Equal Experts has first hand experience of putting MongoDB to use on a number of production systems. In this talk Julian Browne will talk about the power and the pitfalls of MongoDB using practical examples that highlight its inner workings.
##Prequisites
Assumes MongoDB has been downloaded and that there's a writable /data/db directory for mongod to access
##Script
###Basics
cd to mongodb bin directory and start it up
$ mongod --rest
The --rest option provides a useful http connection at http://localhost:28017/
Let's see what mongod is up to:
$ mongostat
Important columns are query/update/delete/getmore (what clients are up to); mapped (size of data, starts at 0m); the process resource utilisation (vsize, res, faults) and the frequency of the global lock (locked)
###Exploring MongoDB
Let's make some data using the mongo shell
$ mongo
>
Help is your best friend
> help
db.help() help on db methods
db.mycoll.help() help on collection methods
sh.help() sharding helpers
rs.help() replica set helpers
help admin administrative help
help connect connecting to a db help
help keys key shortcuts
help misc misc things to know
help mr mapreduce
show dbs show database names
show collections show collections in current database
show users show users in current database
show profile show most recent system.profile entries with time >= 1ms
show logs show the accessible logger names
show log [name] prints out the last segment of log in memory, 'global' is default
use <db_name> set current database
db.foo.find() list objects in collection foo
db.foo.find( { a : 1 } ) list objects in foo where a == 1
it result of the last line evaluated; use to further iterate
DBQuery.shellBatchSize = x set default number of items to display on shell
exit quit the mongo shell
Also, for demos etc, cls to clear the screen and start at the top is quite useful:
> cls
Another useful feature is that commands minus their brackets explain what they do:
> db.stats
function (scale) {
return this.runCommand({dbstats:1, scale:scale});
}
What databases exist?
> shows dbs
There are no databases yet, so let's make one:
> use dave
"db" is conventional notation for 'the current' database.
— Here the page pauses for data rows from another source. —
-- ==== Sys2Proof/Machine/Codec.lean ====
section
/-! DEFINITION. The frame codec (chapter 7): bytes and the check, the three kinds of line frame with their layout, a
builder and a reader. A line frame here is the bytes after the preamble; the preamble's pattern is not given (log 25). -/

namespace Sys2Proof.Machine

/-! ## Bytes and the check -/

/-- A number as `w` bytes, most significant first (section 7.1). -/
def bytesOf : Nat → Nat → List Byte
  | 0, _ => []
  | w + 1, n => BitVec.ofNat 8 (n / 256 ^ w) :: bytesOf w n

/-- The number that bytes spell, most significant first. -/
def numberOf (l : List Byte) : Nat := l.foldl (fun n b => n * 256 + b.toNat) 0

/-- One bit through the register of the check: generator x^16 + x^12 + x^5 + 1 (R141). -/
def checkBit (r : Check) (bit : Bool) : Check :=
  if r.msb != bit then (r <<< 1) ^^^ 0x1021#16 else r <<< 1

/-- One byte through the register, most significant bit first (R141). -/
def checkByte (r : Check) (b : Byte) : Check :=
  [7, 6, 5, 4, 3, 2, 1, 0].foldl (fun r i => checkBit r (b.getLsbD i)) r

/-- The check of a run of bytes: the register starts with all ones and is not complemented (R141). -/
def checkOf (l : List Byte) : Check := l.foldl checkByte 0xFFFF#16

/-- A frame with its check, high byte first (R141). -/
def withCheck (l : List Byte) : List Byte := l ++ bytesOf 2 (checkOf l).toNat

/-- The bytes before the check when the check is right (R141). -/
def checked? (l : List Byte) : Option (List Byte) :=
  let payload := l.take (l.length - 2)
  if 2 ≤ l.length ∧ numberOf (l.drop (l.length - 2)) = (checkOf payload).toNat then some payload else none

/-! ## Frames -/

/-- The body of an ORDER or BROADCAST frame (R139). The points of a PLAN LOAD are those the fragment carries. -/
inductive FrameBody where
  | bandSet (band : Nat) (effective : Option Nat)
  | loadSwitch (relay : Nat) (action : Switch) (duration : Nat) (effective : Option Nat)
  | planLoad (identity version total : Nat) (points : List Point) (effective : Option Nat)
  | clockSync (time : Nat)
  | statusPoll
  deriving DecidableEq, Repr

/-- An ORDER frame (section 7.1). -/
structure OrderFrame where
  network : Nat
  dest    : Nat
  route   : List Nat
  hop     : Nat
  seq     : Nat
  index   : Nat
  count   : Nat
  body    : FrameBody
  deriving DecidableEq, Repr

/-- A BROADCAST frame (section 7.1). -/
structure BroadcastFrame where
  network : Nat
  group   : Nat
  budget  : Nat
  seq     : Nat
  index   : Nat
  count   : Nat
  body    : FrameBody
  deriving DecidableEq, Repr

/-- The answer of a REPLY frame with its detail and report (R140). -/
inductive LineAnswer where
  | applied
  | alreadyNewer
  | refused (r : Reason)
  | report (f : ReportFields)
  | fragmentOk (index : Nat)
  | hopFailed (position : Nat)
  deriving DecidableEq, Repr

/-- A REPLY frame (R140). -/
structure ReplyFrame where
  network : Nat
  source  : Nat
  seq     : Nat
  answer  : LineAnswer
  deriving DecidableEq, Repr

/-- The three kinds of frame (section 7.1). -/
inductive LineFrame where
  | order (f : OrderFrame)
  | broadcast (f : BroadcastFrame)
  | reply (f : ReplyFrame)
  deriving DecidableEq, Repr

/-! ## Building -/

/-- The code of a class (section 7.1). -/
def FrameBody.classCode : FrameBody → Nat
  | .bandSet _ _ => 1
  | .loadSwitch _ _ _ _ => 2
  | .planLoad _ _ _ _ _ => 3
  | .clockSync _ => 4
  | .statusPoll => 5

/-- The flags byte: its highest bit says that an effective time is present (R139). -/
def flagsByte (effective : Option Nat) : Byte := if effective.isSome then 0x80#8 else 0#8

/-- The effective time when present (R139). -/
def effectiveBytes (effective : Option Nat) : List Byte :=
  match effective with
  | some t => bytesOf 4 t
  | none => []

/-- ON 1 or OFF 0 (R139). -/
def actionCode : Switch → Nat
  | .on => 1
  | .off => 0

/-- A point: the minute in the upper 11 bits and the band minus one in the lowest 3 (R139). -/
def pointBytes (p : Point) : List Byte := bytesOf 2 (p.minute * 32 + (p.band - 1))

/-- The bytes of a body (R139). -/
def FrameBody.bytes : FrameBody → List Byte
  | .bandSet band e => flagsByte e :: BitVec.ofNat 8 band :: effectiveBytes e
  | .loadSwitch relay action duration e =>
    flagsByte e :: BitVec.ofNat 8 (relay * 16 + actionCode action) :: (bytesOf 2 duration ++ effectiveBytes e)
  | .planLoad identity version total points e =>
    flagsByte e :: (bytesOf 2 identity ++ BitVec.ofNat 8 version :: BitVec.ofNat 8 total ::
      (points.flatMap pointBytes ++ effectiveBytes e))
  | .clockSync t => bytesOf 4 t
  | .statusPoll => [0#8, 0#8]

/-- The number that the route units make, position 1 first, 12 bits each (section 7.1). -/
def routeNumber (route : List Nat) : Nat := route.foldl (fun n u => n * 4096 + u) 0

/-- The bytes that a route of r units takes: 12 bits each, padded to a whole byte. -/
def routeLength (r : Nat) : Nat := (12 * r + 7) / 8

/-- The zero bits that pad a route of r units. -/
def routePad (r : Nat) : Nat := 8 * routeLength r - 12 * r

/-- The route units as bytes. -/
def routeBytes (route : List Nat) : List Byte :=
  bytesOf (routeLength route.length) (routeNumber route * 2 ^ routePad route.length)

/-- The class byte: class, fragment index and fragment count (section 7.1). -/
def classByte (body : FrameBody) (index count : Nat) : Byte := BitVec.ofNat 8 (body.classCode * 16 + index * 4 + count)

/-- An ORDER frame as bytes (section 7.1, R137). -/
def OrderFrame.bytes (f : OrderFrame) : List Byte :=
  withCheck (bytesOf 2 (1 * 4096 + f.network) ++ bytesOf 2 (f.dest * 16 + f.route.length * 4 + f.hop) ++ routeBytes f.route
    ++ bytesOf 4 f.seq ++ classByte f.body f.index f.count :: f.body.bytes)

/-- A BROADCAST frame as bytes: group and hop budget share the byte after the network number (section 7.1, R137). -/
def BroadcastFrame.bytes (f : BroadcastFrame) : List Byte :=
  withCheck (bytesOf 2 (2 * 4096 + f.network) ++ BitVec.ofNat 8 (f.group * 4 + f.budget) ::
    (bytesOf 4 f.seq ++ classByte f.body f.index f.count :: f.body.bytes))

/-- The code of a refusal reason (R140). -/
def reasonCode : Reason → Nat
  | .bandUnsupported => 1
  | .relayAbsent => 2
  | .planRejected => 3
  | .noTime => 4

/-- The code of a relay state (R140). -/
def relayCode : RelayState → Nat
  | .off => 0
  | .on => 1
  | .absent => 2

/-- The code of an answer (section 7.1). -/
def LineAnswer.code : LineAnswer → Nat
  | .applied => 1
  | .alreadyNewer => 2
  | .refused _ => 3
  | .report _ => 4
  | .fragmentOk _ => 5
  | .hopFailed _ => 6

/-- The detail byte of an answer (R140). -/
def LineAnswer.detail : LineAnswer → Nat
  | .applied => 0
  | .alreadyNewer => 0
  | .refused r => reasonCode r
  | .report _ => 0
  | .fragmentOk i => i
  | .hopFailed k => k

/-- The nine bytes of a report (R140). That a receiver sends the three bits of the state byte that R140 does not name as zero
is MODEL'S CHOICE (log 41). -/
def ReportFields.bytes (f : ReportFields) : List Byte :=
  BitVec.ofNat 8 f.band
    :: BitVec.ofNat 8 (relayCode f.relay1 * 64 + relayCode f.relay2 * 16 + (if f.clockSet then 1 else 0))
    :: (bytesOf 2 f.planIdentity ++ BitVec.ofNat 8 f.planVersion :: bytesOf 4 f.time)

/-- The report of an answer, present with REPORT (section 7.1). -/
def LineAnswer.reportBytes : LineAnswer → List Byte
  | .report f => f.bytes
  | .applied => []
  | .alreadyNewer => []
  | .refused _ => []
  | .fragmentOk _ => []
  | .hopFailed _ => []

/-- A REPLY frame as bytes (R140). The dispatcher builds none; receivers do. -/
def ReplyFrame.bytes (f : ReplyFrame) : List Byte :=
  withCheck (bytesOf 2 (3 * 4096 + f.network) ++ bytesOf 2 (f.source * 16 + f.answer.code) ++ bytesOf 4 f.seq
    ++ BitVec.ofNat 8 f.answer.detail :: f.answer.reportBytes)

/-- A frame as bytes. -/
def LineFrame.bytes : LineFrame → List Byte
  | .order f => f.bytes
  | .broadcast f => f.bytes
  | .reply f => f.bytes

/-! ## Reading (R138): `none` is a frame that is not well formed -/

/-- The first `n` bytes and the rest, when there are as many. -/
def split? (n : Nat) (l : List Byte) : Option (List Byte × List Byte) :=
  if n ≤ l.length then some (l.take n, l.drop n) else none

/-- A number of `n` bytes and the rest. -/
def number? (n : Nat) (l : List Byte) : Option (Nat × List Byte) :=
  match split? n l with
  | some (a, rest) => some (numberOf a, rest)
  | none => none

/-- The effective time that the flags byte announces: the rest of the body is exactly it, or is empty (R139). -/
def effective? (flags : Byte) (l : List Byte) : Option (Option Nat) :=
  if flags.msb then (if l.length = 4 then some (some (numberOf l)) else none)
  else if l = [] then some none else none

/-- The points of a fragment, each with a minute of the day (R139, log 19). -/
def points? : Nat → List Byte → Option (List Point × List Byte)
  | 0, l => some ([], l)
  | n + 1, l =>
    match number? 2 l with
    | none => none
    | some (v, rest) =>
      match points? n rest with
      | none => none
      | some (ps, tail) => if v / 32 ≤ 1439 then some (⟨v / 32, v % 8 + 1⟩ :: ps, tail) else none

/-- The number of points that fragment `index` of a plan of `total` points carries (R32, R139). -/
def pointsIn (total index : Nat) : Nat := min 4 (total - 4 * (index - 1))

/-- BAND SET (R139). -/
def bandSet? (l : List Byte) : Option FrameBody :=
  match l with
  | flags :: band :: rest =>
    match effective? flags rest with
    | some e => if 1 ≤ band.toNat ∧ band.toNat ≤ 8 then some (.bandSet band.toNat e) else none
    | none => none
  | _ => none

/-- The action of a LOAD SWITCH body (R139). -/
def action? : Nat → Option Switch
  | 0 => some .off
  | 1 => some .on
  | _ => none

/-- LOAD SWITCH (R139). -/
def loadSwitch? (l : List Byte) : Option FrameBody :=
  match l with
  | flags :: ra :: d1 :: d0 :: rest =>
    match effective? flags rest, action? (ra.toNat % 16) with
    | some e, some action =>
      let relay := ra.toNat / 16
      let duration := numberOf [d1, d0]
      if 1 ≤ relay ∧ relay ≤ 2 ∧ duration ≤ 1440 then some (.loadSwitch relay action duration e) else none
    | _, _ => none
  | _ => none

/-- PLAN LOAD (R139): at least one point in the fragment, an identity of 1..65,535 and minutes of the day (MODEL'S READING,
log 19: the tables of the frame print no range for these). -/
def planLoad? (index : Nat) (l : List Byte) : Option FrameBody :=
  match l with
  | flags :: i1 :: i0 :: version :: total :: rest =>
    match points? (pointsIn total.toNat index) rest with
    | none => none
    | some (points, tail) =>
      match effective? flags tail with
      | none => none
      | some e =>
        let identity := numberOf [i1, i0]
        if 1 ≤ identity ∧ 1 ≤ total.toNat ∧ total.toNat ≤ 12 ∧ points ≠ [] then
          some (.planLoad identity version.toNat total.toNat points e)
        else none
  | _ => none

/-- The body of a class (R139). -/
def body? (cls index : Nat) (l : List Byte) : Option FrameBody :=
  match cls with
  | 1 => bandSet? l
  | 2 => loadSwitch? l
  | 3 => planLoad? index l
  | 4 => if l.length = 4 then some (.clockSync (numberOf l)) else none
  | 5 => if l.length = 2 then some .statusPoll else none
  | _ => none

/-- The class byte and the body after it, with fragment index and count in range (section 7.1). -/
def fragment? (l : List Byte) : Option (Nat × Nat × FrameBody) :=
  match l with
  | [] => none
  | c :: rest =>
    let index := c.toNat / 4 % 4
    let count := c.toNat % 4
    if 1 ≤ index ∧ index ≤ count then
      match body? (c.toNat / 16) index rest with
      | some b => some (index, count, b)
      | none => none
    else none

/-- The units of a route of r units from their number, position 1 first. -/
def routeUnits : Nat → Nat → List Nat
  | 0, _ => []
  | r + 1, n => routeUnits r (n / 4096) ++ [n % 4096]

/-- A sequence in its range (section 7.1). -/
def validSeq (n : Nat) : Bool := decide (1 ≤ n) && decide (n ≤ 4294967294)

/-- An ORDER frame after its first two bytes. -/
def order? (network : Nat) (l : List Byte) : Option OrderFrame :=
  match number? 2 l with
  | none => none
  | some (v, l1) =>
    let r := v / 4 % 4
    match number? (routeLength r) l1 with
    | none => none
    | some (units, l2) =>
      match number? 4 l2 with
      | none => none
      | some (seq, l3) =>
        match fragment? l3 with
        | none => none
        | some (index, count, body) =>
          let route := routeUnits r (units / 2 ^ routePad r)
          if 1 ≤ v / 16 ∧ v % 4 ≤ r ∧ route.all (fun u => decide (1 ≤ u)) = true ∧ validSeq seq = true then
            some ⟨network, v / 16, route, v % 4, seq, index, count, body⟩
          else none

/-- A BROADCAST frame after its first two bytes. -/
def broadcast? (network : Nat) (l : List Byte) : Option BroadcastFrame :=
  match l with
  | [] => none
  | g :: l1 =>
    match number? 4 l1 with
    | none => none
    | some (seq, l2) =>
      match fragment? l2 with
      | none => none
      | some (index, count, body) =>
        if validSeq seq then some ⟨network, g.toNat / 4, g.toNat % 4, seq, index, count, body⟩ else none

/-- The reason of a REFUSED (R140). -/
def reason? : Nat → Option Reason
  | 1 => some .bandUnsupported
  | 2 => some .relayAbsent
  | 3 => some .planRejected
  | 4 => some .noTime
  | _ => none

/-- A relay state (R140). -/
def relayState? : Nat → Option RelayState
  | 0 => some .off
  | 1 => some .on
  | 2 => some .absent
  | _ => none

/-- The nine bytes of a report (R140). The three bits of the state byte that R140 does not name are ignored. -/
def report? (l : List Byte) : Option ReportFields :=
  match l with
  | [band, st, i1, i0, version, t3, t2, t1, t0] =>
    match relayState? (st.toNat / 64), relayState? (st.toNat / 16 % 4) with
    | some r1, some r2 =>
      if 1 ≤ band.toNat ∧ band.toNat ≤ 8 then
        some ⟨band.toNat, r1, r2, st.toNat % 2 == 1, numberOf [i1, i0], version.toNat, numberOf [t3, t2, t1, t0]⟩
      else none
    | _, _ => none
  | _ => none

/-- The answer with its detail and report (R140, log 19): `code`, `detail`, then the bytes after the detail. -/
def answer? (code detail : Nat) (l : List Byte) : Option LineAnswer :=
  match code with
  | 1 => if detail = 0 ∧ l = [] then some .applied else none
  | 2 => if detail = 0 ∧ l = [] then some .alreadyNewer else none
  | 3 => if l = [] then (reason? detail).map .refused else none
  | 4 => if detail = 0 then (report? l).map .report else none
  | 5 => if 1 ≤ detail ∧ detail ≤ 3 ∧ l = [] then some (.fragmentOk detail) else none
  | 6 => if 1 ≤ detail ∧ detail ≤ 3 ∧ l = [] then some (.hopFailed detail) else none
  | _ => none

/-- A REPLY frame after its first two bytes. -/
def reply? (network : Nat) (l : List Byte) : Option ReplyFrame :=
  match number? 2 l with
  | none => none
  | some (v, l1) =>
    match number? 4 l1 with
    | none => none
    | some (seq, l2) =>
      match l2 with
      | [] => none
      | detail :: rest =>
        match answer? (v % 16) detail.toNat rest with
        | some a => if 1 ≤ v / 16 then some ⟨network, v / 16, seq, a⟩ else none
        | none => none

/-- A frame read from its bytes; `none` when it is not well formed (R138). -/
def readFrame (l : List Byte) : Option LineFrame :=
  match checked? l with
  | none => none
  | some payload =>
    match number? 2 payload with
    | none => none
    | some (v, rest) =>
      let network := v % 4096
      if 1 ≤ network ∧ network ≤ 4094 then
        match v / 4096 with
        | 1 => (order? network rest).map .order
        | 2 => (broadcast? network rest).map .broadcast
        | 3 => (reply? network rest).map .reply
        | _ => none
      else none

end Sys2Proof.Machine
end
Now let's create a collection called "colin" in dave:
> db.createCollection('colin')
This make a conventional, empty, collection to put documents in. And we can see the affect it's had by running mongostat in the MongoDB bin directory
$ mongostat
This now shows some storage as 'mapped'. If we go the file system in /data/db we can see the files that have been created to manage out data:
$ cd /data/db
$ ls -lsk
We should have a db storage file of 64Mb (dave.0) plus a namespace file (dave.ns), plus a 128Mb file created for future use to save time later (dave.1). This ahead of time creation can be prevented if desired with a --noprealloc option to mongod
Now let's add a simple document from the mongo shell
> db.colin.save({hello: "world"})
And back to the file system to check out what's happened. We can look inside the dave.0 file and actually see our JSON doc saved in BSON form:
$ od -c dave.0
Note: field names are stored as is (not compressed or tokenised) and repeated for every document so it's important to keep key names short to minimise storage needs and hence allow for more docs to be in memory concurrently.
###Populating MongoDB
First, let's add some useful functions to the shell to make adding some interesting documents easier:
> // generate random string of length
function randString(length) {
var text = "";
var chars = "abcdefghijklmnopqrstuvwxyz0123456789";
for(var i=0; i < length; i++ )
text += chars.charAt(Math.floor(Math.random() * chars.length));
return text;
}
> // generate random number up to max
function randInt(max) {
return Math.floor(Math.random() * max);
}
// generate a random number of likes
function randLikes(max) {
var sports = [ "football", "rugby", "hockey", "tennis", "running", "equestrian", "shotput", "javelin", "high jump", "long jump" ];
var likes = [ ];
for(var i=0; i < max; i++) {
var likeId = randInt(sports.length);
likes.push(sports[likeId]);
sports = sports.slice(0,likeId).concat(sports.slice(likeId+1));
}
return likes;
}
Now we can add half a million documents to the colin collection:
> for(var id=0; id < 500000; id++) {
db.colin.save({
"_id" : id,
"name" : randString(20),
"age" : randInt(100),
"likes" : randLikes(3)
});
}
And mongostat provides some useful information about how things are performing
$ mongostat
A Macbook Pro with SSD typically creates these document at a rate of between 9,000 and 12,000 per second. Note the mapped data total rising and the global lock being invoked. Writes are of course async so this is a useful baseline figure, not a meaningful benchmark.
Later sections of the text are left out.